▶ [Data for review]
----------

/-- R267 on a TAILPAGE whose request is outstanding; `gen` is the header's KEYGEN. -/
def Hw.tailInstall (m : Ch) (r : TailReq) (gen : Nat) (p : SealedPage) (hw : Hw) : Hw :=
  let c := hw.ch m
  let t := c.tab r.table
  let key := match t.keyCur, t.keyPrev with
    | some (g, k), some (g', k') => if g == gen then some (k, false) else if g' == gen then some (k', true) else none
    | some (g, k), none => if g == gen then some (k, false) else none
    | _, _ => none
  let hw := hw.modCh m (Channel.closeReq r.id)
  let refuse := fun (h : Hw) (code : Nat) =>
    (h.modCh m fun c => (c.bump .mapTailRefused 1).stick .tailRefused).raise m .degraded code initDisp none none
  match key with
  | none => refuse hw 0x71
  | some (k, prev) =>
    let serial := t.current.elim 0 (·.serial)
    if !(p.intact && p.key == k && p.table == r.table && p.folio == r.folio && p.gen == gen && p.page == r.page && p.serial == serial) then refuse hw 0x72
    else
      let fs := freeSlots ((c.img.sitemap.map (·.tailSlots)).getD 0) c.map.slots
      if fs.isEmpty then
        (hw.modCh m fun c => (c.bump .mapTailRefused 1).stick .tailFull).raise m .note 0x73 initDisp none none
      else
        let (n, hw) := hw.free
        let slot := fs.getD (n % fs.length) 0
        let hw := hw.modCh m fun c =>
          let c := c.storeHbm (c.tailBase + 65536 * slot) p.plain none
          { (c.bump .perfHbmWr p.plain.length) with map := { c.map with slots := c.map.slots ++ [{ slot := slot, table := r.table, folio := r.folio, page := r.page, mapped := false }] } }
        match prev, t.keyCur with
        | true, some (g, kc) => if !(c.sends ((c.img.sitemap.map (·.deltaRing)).getD 0) 7) then hw else
          (hw.modCh m (Channel.bump .mapReencrypted 1)).outPush m
            { body := .delta1 r.table r.folio g serial c.tick.k r.page kc p.plain, ring := (c.img.sitemap.map (·.deltaRing)).getD 0,
              frametag := BitVec.ofNat 32 c.tick.k, reports := none, eom := true }
        | _, _ => hw

/-- The key slots after the changes already accepted in the open frame (R269). -/
def TableSt.staged (t : TableSt) : TableSt := t.keyStaged.foldl applyKey t
def TableSt.installOk (t : TableSt) (gen : Nat) : Bool :=
  match t.staged.keyCur with
  | none => true
  | some (g, _) => gen == (g + 1) % 4 && t.staged.keyPrev.isNone
def TableSt.retireOk (t : TableSt) : Bool := t.staged.keyPrev.isSome

/-! ### Load checks (R247, R248, R257, R259, R276) -/

def f0005 : Word := F32.ofRat false 5 1000
def levelOk (l : Level) : Bool := F32.le f0005 l.edge && F32.le l.edge (F32.ofNat 100) && decide (10 ≤ l.log2) && decide (l.log2 ≤ 24)
/-- R248. `b` is the table record's bytes. -/
def MapTable.ok (c : Channel) (tenant : Nat) (t : MapTable) : Bool :=
  let reg := fun (g : Nat) => (c.region g).filter fun r => r.tenant == tenant
  decide (1 ≤ t.nlevels) && decide (t.nlevels ≤ 16) && decide (t.train ≤ 2) && t.tenant == tenant && decide (17 ≤ t.skew)
    && decide (t.skew ≤ 64) && (reg t.region).any (·.hostw) && t.levels.all levelOk
    && t.lrows == (t.levels.map fun l => 2 ^ l.log2).foldl (· + ·) 0 && decide (t.lrows ≤ 2 ^ 26) && decide (t.updMax ≤ 1048576)
    && (t.train != 0 || (t.updMax == 0 && t.lr == 0#32 && t.beta1 == 0#32 && t.beta2 == 0#32 && t.eps == 0#32))
    && decide (t.migMax ≤ 65536) && decide (1 ≤ t.refreshN)
    && (reg t.work).any fun r => decide (2 * (136 * t.updMax + 16 * t.migMax) + t.lrows / 512 ≤ r.len)
/-- An outbound class-2 ring that can carry what R247 sends on it: a hairpin ring sends MEMWRITE only (R106, R521). -/
def Channel.outClass2 (c : Channel) (n : Nat) : Bool := c.rings.any fun r => r.num == n && r.enabled && r.out && !r.hairpin && r.cls == 2 && n != 0
def sitemapWhy (c : Channel) (tenant : Nat) (s : SiteMap) : Why :=
  leastWhy [
    whyIf (decide (8 < s.ntables) || decide (8192 < s.tailSlots) || decide (s.tailTimeout < 1000) || decide (10000000 < s.tailTimeout)
      || !s.rsvdOk || !(s.tables.all fun t => t.ok c tenant)
      || !((c.region s.tailcache).any fun r => r.tenant == tenant && decide (65536 * s.tailSlots ≤ r.len))) 0x29,
    whyIf (!(c.outClass2 s.tailRing && c.outClass2 s.deltaRing)) 0x2A]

----------

▶ [Work instruction]
Could you copy exactly the lines from the first line of the records above through the line containing "let key := match t.keyCur, t.keyPrev with", both included, and nothing else?

▶ [Solution below]
/-- R267 on a TAILPAGE whose request is outstanding; `gen` is the header's KEYGEN. -/
def Hw.tailInstall (m : Ch) (r : TailReq) (gen : Nat) (p : SealedPage) (hw : Hw) : Hw :=
  let c := hw.ch m
  let t := c.tab r.table
  let key := match t.keyCur, t.keyPrev with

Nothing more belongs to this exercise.